Some of these recommendations can be challenging to implement, particularly as they cannot be part of a generalised workflow and require a good understanding of the data set. Some techniques, such as ABC and OxCal’s KDE, can also be computational too prohibitive to allow exhaustive sensitivity analyses or what-if experiments. Nonetheless, the benefit these tools provide is essential if we wish to make robust inferences about past population dynamics.
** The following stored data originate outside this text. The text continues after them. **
-- ==== Sys2Proof/WellFormed.lean ====
section
/-! DEFINITION. The domains of the five input ports (spec/10_state.md R21). An `Instr` and a `Request` have exactly
the ports' types, so they have nothing to refuse (spec/30_encoding.md R63); a `Call` in naturals can lie outside. -/

namespace Sys2Proof

/-- R21, R63: every argument lies in its port's domain; anything else is the caller's contract violation. -/
def Call.wellFormed (c : Call) : Bool :=
  decide (c.op < Config.numberOfOps) && decide (c.mode < Config.numberOfModes) &&
    decide (c.cin < Config.carryInValues) && decide (c.a < Config.byteValues) &&
    decide (c.operand < Config.byteValues)

/-- The call that an operation is, with the codes of R59 (`op` 0 = Add, 1 = Subtract; `mode` 0 = Binary, 1 = Decimal). -/
def Instr.toCall : Instr → Call
  | .addBin a operand cin => ⟨0, 0, cin.toNat, a.toNat, operand.toNat⟩
  | .addDec a operand cin => ⟨0, 1, cin.toNat, a.toNat, operand.toNat⟩
  | .subBin a operand cin => ⟨1, 0, cin.toNat, a.toNat, operand.toNat⟩
  | .subDec a operand cin => ⟨1, 1, cin.toNat, a.toNat, operand.toNat⟩

/-- R62, R63: an operation is well-formed when its ports lie in their domains. Every one is (`Laws.WellFormed`):
"all 2^19 request words are legal". -/
def Instr.wellFormed (i : Instr) : Bool := i.toCall.wellFormed

end Sys2Proof
end

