-- ==== Sys2Proof/Machine/Step.lean ====
section
/-! DEFINITION. One step: one evaluation (spec/00_scope.md R14). -/

namespace Sys2Proof.Machine

/-- R14, R145: the next request of the caller is evaluated and its response delivered. Where the caller presents
nothing, there is no evaluation and nothing changes (log entry 3). -/
def step (s : State) : Host.Outcome State Fault Refusal :=
  match takeRequest s with
  | none         => .next s
  | some (r, s') => exec (instrOfRequest r) s'

/-- The caller presents the request that the number `w` is, before those it has still to present. A number that is no
19-bit request is rejected at the boundary and presents nothing (R63). Log entry 4. -/
def State.withFetchWord (s : State) (_nbits w : Nat) : State :=
  match requestOfNumber w with
  | .ok r    => { s with requests := r :: s.requests }
  | .error _ => s

end Sys2Proof.Machine
end

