-- ==== Sys2Proof/Safety.lean ====
section
/-! DEFINITION. What counts as a safe run, in the terms the statements use. -/

namespace Sys2Proof

/-- R130: a step that ends in its one outcome, the response: no fault and no refusal. -/
def Goes (o : Host.Outcome Machine.State Machine.Fault Machine.Refusal) : Prop := ∃ t, o = .next t

/-- R25, R26, R113: N is bit 7 of the result and Z says that the result is zero. -/
def FlagsAgree (r : Response) : Prop :=
  r.N = r.result.getLsbD 7 ∧ r.Z = decide (r.result.toNat = 0)

/-- Every response the caller has taken has N and Z that agree with its result. -/
def AllFlagsAgree (s : Machine.State) : Prop := ∀ r ∈ s.responses, FlagsAgree r

/-- R145: of the requests `presented`, those no longer waiting have been answered, each by the response that is its
own, in order, after the responses `before` that the caller had taken at the start. -/
def Answers (before : List Response) (presented : List Request) (s : Machine.State) : Prop :=
  ∃ done, presented = done ++ s.requests ∧ s.responses = before ++ done.map Machine.eval

end Sys2Proof
end

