-- ==== Sys2Proof/Certificates/Slice0/Obligations.lean ====
section
/-! DEFINITION. The statements for the provers. `c` is the carry-in, `v` the operand (KSIM's name for it), `s` a state.
Where a statement speaks of `respond`, `ExecDeliversTheResponse` ties it to `exec`, and `StepEvaluatesTheNextRequest`
ties `exec` to `step`. -/

open Sys2Proof Sys2Proof.Machine

/-- Words written out from the table decode to the operations they stand for. From R57, R61. -/
def Obligations.DecodeReadsWrittenOutWords : Prop :=
  decode 0b00_1_01011010_11000011#19 = .addBin 0x5A 0xC3 true ∧
  decode 0b01_0_01111001_00000001#19 = .addDec 0x79 0x01 false ∧
  decode 0b10_1_00000000_00000001#19 = .subBin 0x00 0x01 true ∧
  decode 0b11_0_00000000_11111111#19 = .subDec 0x00 0xFF false

/-- Bits 18 and 17 select the operation, the other 17 bits are its operands, for every word. Formalises R59. -/
def Obligations.DecodeSelectsByOpAndModeBits : Prop :=
  ∀ w : ReqWord,
    let a : Byte := w.extractLsb' 8 8
    let v : Byte := w.extractLsb' 0 8
    let c : Bool := w.getLsbD 16
    (w.extractLsb' 17 2 = 0b00#2 → decode w = .addBin a v c) ∧
    (w.extractLsb' 17 2 = 0b01#2 → decode w = .addDec a v c) ∧
    (w.extractLsb' 17 2 = 0b10#2 → decode w = .subBin a v c) ∧
    (w.extractLsb' 17 2 = 0b11#2 → decode w = .subDec a v c)

/-- The request word is op, mode, cin, a, operand, as bits, as a number and as hexadecimal digits. Formalises R57. -/
def Obligations.RequestWordLayout : Prop :=
  ∀ r : Request,
    let op : Nat := match r.op with | .add => 0 | .subtract => 1
    let mode : Nat := match r.mode with | .binary => 0 | .decimal => 1
    let w := wordOfRequest r
    w.getLsbD 18 = decide (op = 1) ∧ w.getLsbD 17 = decide (mode = 1) ∧ w.getLsbD 16 = r.cin ∧
    w.extractLsb' 8 8 = r.a ∧ w.extractLsb' 0 8 = r.operand ∧ w.getLsbD 15 = r.a.getLsbD 7 ∧
    w.getLsbD 7 = r.operand.getLsbD 7 ∧
    w.toNat = op * 2 ^ 18 + mode * 2 ^ 17 + r.cin.toNat * 2 ^ 16 + r.a.toNat * 256 + r.operand.toNat ∧
    w.toNat / 16 ^ 4 = op * 4 + mode * 2 + r.cin.toNat ∧ w.toNat / 16 ^ 4 ≤ 7 ∧
    w.toNat / 16 ^ 2 % 256 = r.a.toNat ∧ w.toNat % 256 = r.operand.toNat

/-- Decoding an encoded operation gives it back, for every operation and every operand. From R57, R59, R62. -/
def Obligations.DecodeOfEncodeIsTheInstruction : Prop :=
  ∀ i : Instr, i.wellFormed = true ∧ decode (encode i) = i ∧
    decodeTableWord 24 (encode i).toNat = some i

/-- Encoding what a word decodes to gives the word back, so no two words mean the same. From R56, R59, R61. -/
def Obligations.EncodeOfDecodeIsTheWord : Prop :=
  (∀ w : ReqWord, encode (decode w) = w) ∧ (∀ r : Request, requestOfWord (wordOfRequest r) = r)

/-- A number is read as a request word exactly when it is below 2^19, and never reduced. From R62, R63.
Its form rests on the model's own choice or inference, log entry 5. -/
def Obligations.NumbersOutsideTheRequestWordAreRejected : Prop :=
  ∀ nbits w : Nat,
    (w < 2 ^ 19 → decodeTableWord nbits w = some (decode (BitVec.ofNat 19 w))) ∧
    (2 ^ 19 ≤ w → decodeTableWord nbits w = none ∧ decodeNumber w = .error .contractViolation)

/-- A call outside the ports' domains is refused before any evaluation; one inside is the request it says. Formalises R63. -/
def Obligations.BoundaryRefusesContractViolations : Prop :=
  ∀ (call : Call) (s : State),
    (call.op < 2 ∧ call.mode < 2 ∧ call.cin < 2 ∧ call.a < 256 ∧ call.operand < 256 →
      Goes (present call s) ∧
      ∃ r : Request, requestOfCall call = .ok r ∧
        (r.op = if call.op = 0 then .add else .subtract) ∧
        (r.mode = if call.mode = 0 then .binary else .decimal) ∧
        r.cin = decide (call.cin = 1) ∧ r.a.toNat = call.a ∧ r.operand.toNat = call.operand) ∧
    (¬ (call.op < 2 ∧ call.mode < 2 ∧ call.cin < 2 ∧ call.a < 256 ∧ call.operand < 256) →
      present call s = .refused .contractViolation)

/-- A call that is accepted is answered by the step that takes it, after the requests presented before. From R63, R145, R152.
Its form rests on the model's own choice or inference, log entries 1 and 6. -/
def Obligations.PresentedCallIsAnsweredInTurn : Prop :=
  ∀ (call : Call) (r : Request) (s : State), requestOfCall call = .ok r →
    present call s = .next { s with requests := s.requests ++ [r] } ∧
    (s.requests = [] → ∃ t, present call s = .next t ∧ step t = .next { s with responses := s.responses ++ [eval r] })

/-- The response word is N, V, Z, C, result, as bits and as a number. Formalises R58. -/
def Obligations.ResponseWordLayout : Prop :=
  ∀ r : Response,
    let w := wordOfResponse r
    w.getLsbD 11 = r.N ∧ w.getLsbD 10 = r.V ∧ w.getLsbD 9 = r.Z ∧ w.getLsbD 8 = r.C ∧
    w.extractLsb' 0 8 = r.result ∧ flagBits r = w.extractLsb' 8 4 ∧
    (flagBits r).toNat = 8 * r.N.toNat + 4 * r.V.toNat + 2 * r.Z.toNat + r.C.toNat ∧
    w.toNat = r.N.toNat * 2048 + r.V.toNat * 1024 + r.Z.toNat * 512 + r.C.toNat * 256 + r.result.toNat ∧
    w.toNat / 16 ^ 2 = (flagBits r).toNat

/-- Packing and unpacking a response lose nothing. From R56, R58. -/
def Obligations.ResponseWordRoundTrip : Prop :=
  (∀ r : Response, responseOfWord (wordOfResponse r) = r) ∧ (∀ w : RspWord, wordOfResponse (responseOfWord w) = w)

/-- Each spelling of an operation denotes exactly one operation with explicit operands. From R65.
Its form rests on the model's own choice or inference, log entry 8. -/
def Obligations.TextDenotesOneOperation : Prop :=
  (∀ i j : Instr, mnemonicText i = mnemonicText j → i = j) ∧ (∀ i j : Instr, callText i = callText j → i = j)

/-- Executing an operation delivers its response and changes nothing else. From R2, R22, R43.
Its form rests on the model's own choice or inference, log entry 1. -/
def Obligations.ExecDeliversTheResponse : Prop :=
  ∀ (i : Instr) (s : State), exec i s = .next { s with responses := s.responses ++ [respond i] }

/-- A step runs the decoded request that the caller presents next. From R14, R145.
Its form rests on the model's own choice or inference, log entry 1. -/
def Obligations.StepEvaluatesTheNextRequest : Prop :=
  (∀ (w : ReqWord) (rs : List Request) (ps : List Response),
    step ⟨requestOfWord w :: rs, ps⟩ = exec (decode w) ⟨rs, ps⟩) ∧
  (∀ (r : Request) (rs : List Request) (ps : List Response),
    step ⟨r :: rs, ps⟩ = .next ⟨rs, ps ++ [eval r]⟩)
Despite these outstanding challenges, it is unquestionable that the appeal of radiocarbon-based population inference for comparative research remains. We are now able to, at least in principle, develop demographic models that are not limited to regional constraints of archaeological periodisations and start investigating common trajectories and detect anomalies. Several exciting studies have already started to move towards such a line of research, estimating benchmark figures of long-term population growth rates (Zahid et al., 2016) or identifying shared trajectories in their fluctuation at the global scale (Freeman et al., 2018). Similarly, continental-scale windows of analysis are revealing new insights and providing the grounds for developing new hypotheses (Bird et al., 2020; Crema et al., 2017; Palmisano et al., 2021; Riris & Arroyo-Kalin, 2019; Shennan et al., 2013). While the methodological developments reviewed in this paper showcase the effort made by different research groups in addressing many of the concerns raised against early applications of radiocarbon density-based demographic inference, there is a clear trade-off between these large-scale comparative analyses and the inevitable increase in the number of biases that larger datasets entail. Local anomalies in the radiocarbon record might provide genuine insights that can help understand the demographic history of a particular region but might simply be the result of a spatially or chronologically structured bias. Incorrect inferences are inevitable, and the stakes can often be high. Still, the methodological advances made over the last few years and the high reward of expanding comparative demographic research in deep history suggest it is an endeavour well worth pursuing.